No campo da satisfação com produtos, Moutinho e Goode (1995) chegaram a várias conclusões quanto às relações entre a compra de um automóvel e o autoconceito de homens e mulheres. A compra de um automóvel é mais relevante para o autoconceito das mulheres; as mulheres são mais leais à marca; os homens desejam impressionar outras pessoas com seus carros mais do que as mulheres; a formação de expectativas sobre o produto tem impacto maior na satisfação dos homens; a satisfação com a compra é mais influenciada pela opinião de terceiros entre as mulheres; o grau de risco associado à compra do automóvel é uma variável bastante importante tanto para homens como para mulheres.

A respeito do efeito do gênero sobre a satisfação com o sistema de benefícios B2E (business-to-employees), mecanismo pelo qual uma empresa oferece a seus empregados a oportunidade de adquirir, via intranet, produtos de empresas parceiras com descontos exclusivos, Huang, Jin e Yang (2004) relataram diferenças significativas nas relações gênero versus preço (preços baixos geram mais satisfação para os homens do que para as mulheres), fato que não se repetiu nas demais dimensões (conveniência, entrega, interface, exatidão e segurança).

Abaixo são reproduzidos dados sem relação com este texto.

-- ==== Sys2Proof/Machine/CmdManifest.lean ====
section
/-! DEFINITION. The commands of the Manifest and of the safety set (R104, R107, R121-R124, R130, R136,
R137). -/

namespace Sys2Proof.Machine

/-- A MANIFEST_COMMIT or SAFETY_PARAM_VERIFY is pending (R123). -/
def State.flashBusy (s : State) : Bool := s.hm.pend.any fun p => p.op == 0x22 || p.op == 0xB1

/-! ### MANIFEST_READ, MANIFEST_WRITE (R121) -/

def cmdManifestRead (s : State) (c : Cmd) : State × Ans :=
  let src := beAt c.p.payload 0 1
  let o := beAt c.p.payload 4 4
  let n := beAt c.p.payload 8 2
  if 2 < src then s.no errRange 0
  else if n = 0 ∨ 1012 < n then s.no errRange 8
  else if bankSize < o + n then s.no errRange 4
  else s.ok (takeFrom (if src = 2 then s.stageByte else s.bankByte (Fin.ofNat 2 src)) o n)

def execManifestRead (t : Nat) (s : State) : Res := .next (s.command t (isOp 0x20) cmdManifestRead)

def cmdManifestWrite (s : State) (c : Cmd) : State × Ans :=
  let o := beAt c.p.payload 0 4
  let n := beAt c.p.payload 4 2
  if s.flashBusy then s.no errBusy
  else if n = 0 ∨ 1016 < n then s.no errRange 4
  else if bankSize < o + n then s.no errRange 0
  else (s.setStage o (c.p.payload.drop 8)).ok

def execManifestWrite (t : Nat) (s : State) : Res := .next (s.command t (isOp 0x21) cmdManifestWrite)

/-! ### MANIFEST_COMMIT (R122) -/

/-- No value twice. -/
def distinct (l : List (List Byte)) : Bool :=
  match l with
  | [] => true
  | x :: r => !r.contains x && distinct r

/-- Names of the blobs of an image. -/
def blobNames (els : List Elem) : List (List Byte) :=
  els.filterMap fun e => if e.typ = 2 then some (e.body.take 16) else none

/-- The safety set elements are the one of the set in force (R105). -/
def State.sameSafety (s : State) (els : List Elem) : Bool :=
  els.all fun e => e.typ != 4 || (s.lk.inForce.any fun x => x.body == e.body)

/-- The image that a commit of `n` staging bytes writes, without version, length and CRC (step 4). -/
def State.commitImage (s : State) (els : List Elem) (n : Nat) : List Byte :=
  match safetyOf els, s.lk.inForce with
  | none, some x => putSafety s.stageByte els n x
  | _, _ => takeFrom s.stageByte 0 n

/-- A checked image goes to the target bank, which is erased first (steps 6-8). An image that the set element of step 4
takes beyond 4 MiB is answered like one of step 2, ERR_RANGE Detail 0 (DESIGN CHOICE, log entry 59). -/
def State.startCommit (s : State) (els : List Elem) (n : Nat) (apply : Bool) : State × Ans :=
  let img := s.commitImage els n
  if bankSize < img.length + 4 then s.no errRange 0
  else
    match s.commitPlan img with
    | none => s.no errRange 8
    | some (b, v, full) =>
      let s := match safetyOf els, s.lk.inForce with
        | none, some x => s.stageSafety x
        | _, _ => s
      (s.eraseBank b, .pending [b.val, v, flag apply] full)

def cmdManifestCommit (s : State) (c : Cmd) : State × Ans :=
  let n := beAt c.p.payload 0 4
  if s.flashBusy then s.no errBusy
  else if bankSize < n then s.no errRange 0
  else if (crc32c (takeFrom s.stageByte 0 n)).toNat ≠ beAt c.p.payload 4 4 then s.no errCrc 1
  else if !structureOk s.stageByte n || decide (bankSize < n + 4) then s.no errRange 0
  else
    let els := ((elemsIn s.stageByte n).map Prod.fst).getD []
    if !distinct (blobNames els) || els.any (fun e => decide (4 < e.typ)) then s.no errRange 0
    else if !s.sameSafety els then s.no errSafety
    else s.startCommit els n (beAt c.p.payload 8 1 % 2 == 1)

def execManifestCommit (t : Nat) (s : State) : Res := .next (s.command t (isOp 0x22) cmdManifestCommit)

/-- The image of a pending commit is in flash. -/
def State.writeBank (s : State) (p : PendCmd) : State :=
  s.setBytes (bankBase (Fin.ofNat 2 (p.args.getD 0 0))) p.data

/-- The flash write of a commit failed. -/
def State.writeFailed (s : State) (p : PendCmd) : State :=
  let s := s.raise .manifestWriteFail 58 0 s.tide
  s.complete p { status := errState, detail := s.stateDetail none, stamp := s.tide }

/-- MANIFEST_APPLY: the register records of the new image as writes by requester 5 (R130). -/
def State.applyCommitted (s : State) (img : List Byte) : State :=
  let els := ((elemsIn (fun i => img.getD i 0) (img.length - 4)).map Prod.fst).getD []
  s.applyRecords false els.zipIdx

/-- MANIFEST_COMMIT_COMPLETE: the flash write and its read-back end, `ok` or not. -/
def manifestCommitComplete (t : Nat) (ok : Bool) (s : State) : State :=
  let s := s.upto t
  match s.pendOf 0x22 0xF0 with
  | none => s
  | some p =>
    if ok then
      let s := s.writeBank p
      let s := if p.args.getD 2 0 = 1 then s.applyCommitted p.data else s
      s.complete p
        { status := stOk, stamp := s.tide
          data := [BitVec.ofNat 8 (p.args.getD 0 0), 0, 0, 0] ++ beBytes 4 (p.args.getD 1 0) }
    else s.writeFailed p

def execManifestCommitComplete (t : Nat) (ok : Bool) (s : State) : Res := .next (manifestCommitComplete t ok s)

/-! ### SAFETY_PARAM_WRITE, SAFETY_PARAM_VERIFY (R107, R136, R137) -/

/-- Every axis is in OFF or SAFE. -/
def State.allSafe (s : State) : Bool := s.axes.toList.all fun a => a.st == .off || a.st == .safe

/-- Longest set data (R345). -/
def maxSet : Nat := 768 + 36 * 8

/-- Bytes written over a list from `o` on, with 0 in a gap before them. -/
def overwrite (l : List Byte) (o : Nat) (d : List Byte) : List Byte :=
  l.take o ++ List.replicate (o - l.length) 0 ++ d ++ l.drop (o + d.length)

def cmdSafetyWrite (s : State) (c : Cmd) : State × Ans :=
  let o := beAt c.p.payload 0 2
  let n := beAt c.p.payload 2 2
  if !s.allSafe then s.noState c.p
  else if n = 0 ∨ 1020 < n then s.no errRange 2
  else if maxSet < o + n then s.no errRange 0
  else State.ok { s with lk := { s.lk with staged := overwrite s.lk.staged o (c.p.payload.drop 4) } }

def execSafetyParamWrite (t : Nat) (s : State) : Res := .next (s.command t (isOp 0xB0) cmdSafetyWrite)

/-- The newest valid image, or the empty one, with the element of a set in it. -/
def State.safetyImage (s : State) (x : SafetySet) : List Byte :=
  match s.newestBank with
  | some b => putSafety (s.bankByte b) (s.bankElems b) (s.bankLen b - 4) x
  | none => putSafety (fun i => emptyImage.getD i 0) [] emptyImage.length x

/-- A verified set comes into force, and its commit to flash starts (R137). Where the image with the set does not fit a
bank nothing is erased, the set stays in force, and the completion is ERR_RANGE Detail 8, as with step 6 of R122 (DESIGN
CHOICE, log entry 59). -/
def State.startSafety (s : State) (x : SafetySet) : State × Ans :=
  let img := s.safetyImage x
  let plan := s.commitPlan img
  let s := (s.forceSet x true).stageSafety x
  match plan with
  | some (b, v, full) =>
    if full.length ≤ bankSize then (s.eraseBank b, .pending [b.val, v] full) else (s, .pending [] [])
  | none => (s, .pending [] [])

def cmdSafetyVerify (s : State) (c : Cmd) : State × Ans :=
  if !s.allSafe then s.noState c.p
  else if s.flashBusy then s.no errBusy
  else
    match s.verifySet (beAt c.p.payload 0 4) (beAt c.p.payload 4 4) with
    | .badCrc => s.no errCrc 1
    | .badCode => s.no errSafety
    | .badLength => s.no errLength
    | .badField o => s.no errRange o
    | .ok x => s.startSafety x

def execSafetyParamVerify (t : Nat) (s : State) : Res := .next (s.command t (isOp 0xB1) cmdSafetyVerify)

/-- SAFETY_PARAM_VERIFY_COMPLETE: the flash commit of the new set ends, `ok` or not. -/
def safetyVerifyComplete (t : Nat) (ok : Bool) (s : State) : State :=
  let s := s.upto t
  match s.pendOf 0xB1 0xF0 with
  | none => s
  | some p =>
    if p.data.isEmpty then s.complete p { status := errRange, detail := 8, stamp := s.tide }
    else if ok then
      (s.writeBank p).complete p
        { status := stOk, stamp := s.tide
          data := beBytes 4 ((s.lk.inForce.map SafetySet.crc).getD 0) ++
            beBytes 4 ((s.lk.inForce.map SafetySet.ver).getD 0) }
    else s.writeFailed p

def execSafetyParamVerifyComplete (t : Nat) (ok : Bool) (s : State) : Res :=
  .next (safetyVerifyComplete t ok s)

end Sys2Proof.Machine
end

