-- ==== Sys2Proof/Certificates/Slice0/Obligations.lean ====
section
/-! DEFINITION. The statements for the provers. The statements of rows say, for every command, where it completes and
with what next state: named operations of the model on the state at the command's instant, `s.upto t`. -/

open Sys2Proof Sys2Proof.Machine

/-- A step carries out the command at the front of the queue. With a command at the front of the queue, a step is
that command's effect on the state with the queue's rest. On an empty queue one tick passes: the model's choice (log
entry 1), no rule of the spec. (00_scope.md, 02_time_and_order.md) -/
def Obligations.StepRunsFront : Prop :=
  (∀ (c : Instr) (r : List Instr) (s : State), s.pending = c :: r → step s = exec c { s with pending := r }) ∧
  (∀ s : State, s.pending = [] → step s = .next s.idleTick)

/-- The state after reset meets the invariant. After reset memory and registers are in canonical form, no leg is
forced on at both channels, and no command waits. (R16, R279, 00_scope.md) -/
def Obligations.ResetIsGood : Prop := State.reset.Inv ∧ State.reset.pending = []

/-- Every step keeps the invariant. From any state in which memory and registers are in canonical form and no leg is
forced on at both channels, whatever the command at the front of the queue, and on an empty queue, a step that
answers a next state answers one of which the same holds: no command and no write of PWM_FORCE ever has FORCE turn
on both channels of a leg. (R32, R279) -/
def Obligations.EveryStepKeepsTheInvariant : Prop :=
  ∀ s t : State, s.Inv → step s = .next t → t.Inv

/-- Every command completes, leaves the queue alone and takes nothing back. Every one of the 257 commands, with
every operand and in every state, answers a next state: no meaning ends in a fault or a refusal (udpDatagram,
hspiWrite, hspiRead, canCommandFragment, berthCommandDescriptor, fragmentTimeout and replyBerthRetry among them,
whose results Transports gives). In it the queue of waiting commands is as before, nothing that has left the module
is taken back, and free values are drawn in order. Log entries 2 and 3 name the two fields of the model.
(00_scope.md, 02_time_and_order.md, 03_commands.md) -/
def Obligations.ExecLeavesQueueAndOutputs : Prop :=
  ∀ (c : Instr) (s : State), ∃ t : State, exec c s = .next t ∧
    t.pending = s.pending ∧ s.out <:+ t.out ∧ s.free ≤ t.free

/-- No leg is commanded on at both channels. Where no leg is forced on at both channels (which every step keeps), no
leg has both of its channels commanded on, at any instant, in any mode of the output stage, under any demand: in PWM
mode the two channels of a frame never overlap. (R32, R266, R277, R279) -/
def Obligations.NeverBothOn : Prop :=
  ∀ s : State, s.ForceOk →
    (∀ t, s.NoShoot t) ∧ ∀ (x : Nat) (l : Fin 12), ¬ (s.chanAt x l true = true ∧ s.chanAt x l false = true)

/-- What power-on reset leaves. After reset the count is 0, every axis is in OFF, the module is in BOOT, every
bollard is free, no berth is full, the demand reads 480, the arbiters hold 0xACE1, no fault is active or queued, and
every register of the map reads the word of its map: for a register whose reset value the spec does not give, that
word is the model's choice (log entry 4). (R16, R46, R476, R413, R414) -/
def Obligations.ResetValues : Prop :=
  State.reset.tide = 0 ∧ (∀ n : Fin 4, (State.reset.axis n).st = .off) ∧ State.reset.modState = 0 ∧
  (∀ k : Fin 16, State.reset.get (Reg.BERTH_KOWN_OWNER k) = 0) ∧
  (∀ b : Fin 32, State.reset.bit (Reg.BERTH_STAT_FULL b) = false) ∧
  State.reset.get Reg.PWR_BUDGET_DEMAND = 480 ∧ (∀ a : Fin 3, State.reset.arb[a].lfsr = 0xACE1) ∧
  State.reset.fm.active = [] ∧ State.reset.fm.queue = [] ∧ (∀ a : Nat, State.reset.reg a = resetWord a)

Em estudo voltado para a avaliação da qualidade dos serviços - e não propriamente da satisfação - Spathis, Petridou e Glaveli (2004) pesquisaram os efeitos do gênero dos clientes na percepção da qualidade dos serviços dos bancos da Grécia e verificaram que, em 12 de 31 itens relacionados ao atendimento pessoal, foram encontradas diferenças estatisticamente significativas, sempre com os homens avaliando a qualidade dos serviços recebidos com médias mais altas do que as mulheres. As razões alegadas pelos autores para justificar o achado foram a maior experiência dos homens ao lidar com os bancos e o envolvimento recente das mulheres nas finanças familiares, o que gera insegurança e demanda atendimentos mais cuidadosos.

Os estudos que investigaram as relações entre gênero e satisfação com produtos e serviços utilizaram questionários com entrevistas pessoais para a coleta dos dados e recorreram a comparações entre as médias (Spathis, Petridou e Glaveli, 2004; Rodgers e Harris, 2003; Bendall-Lyon e Powers, 2002; Mattila, Grandey e Fisk, 2003; Ross, Fleming, Fabes e Frankl, 1999), ou ao valor preditivo do gênero quanto a índices globais ou específicos de satisfação (Moutinho e Goode, 1995). Os índices específicos são fatores que compõem a estrutura fatorial da medida de satisfação utilizada, representando, por exemplo, conjuntos de itens relativos à qualidade intrínseca do produto ou serviço, tempo gasto para a obtenção da encomenda, informação disponível, nível de atendimento prestado, garantia ou assistência oferecida pelo fornecedor e imagem da organização, dentre outros. Dessa forma, a satisfação do consumidor tem sido operacionalizada mediante modelos que consideram as médias gerais das respostas dadas aos itens de um questionário como representativas da satisfação global do consumidor, enquanto as médias dos subconjuntos de itens, representativos de cada fator, indicam a posição do consumidor nos diversos aspectos da sua satisfação ou insatisfação.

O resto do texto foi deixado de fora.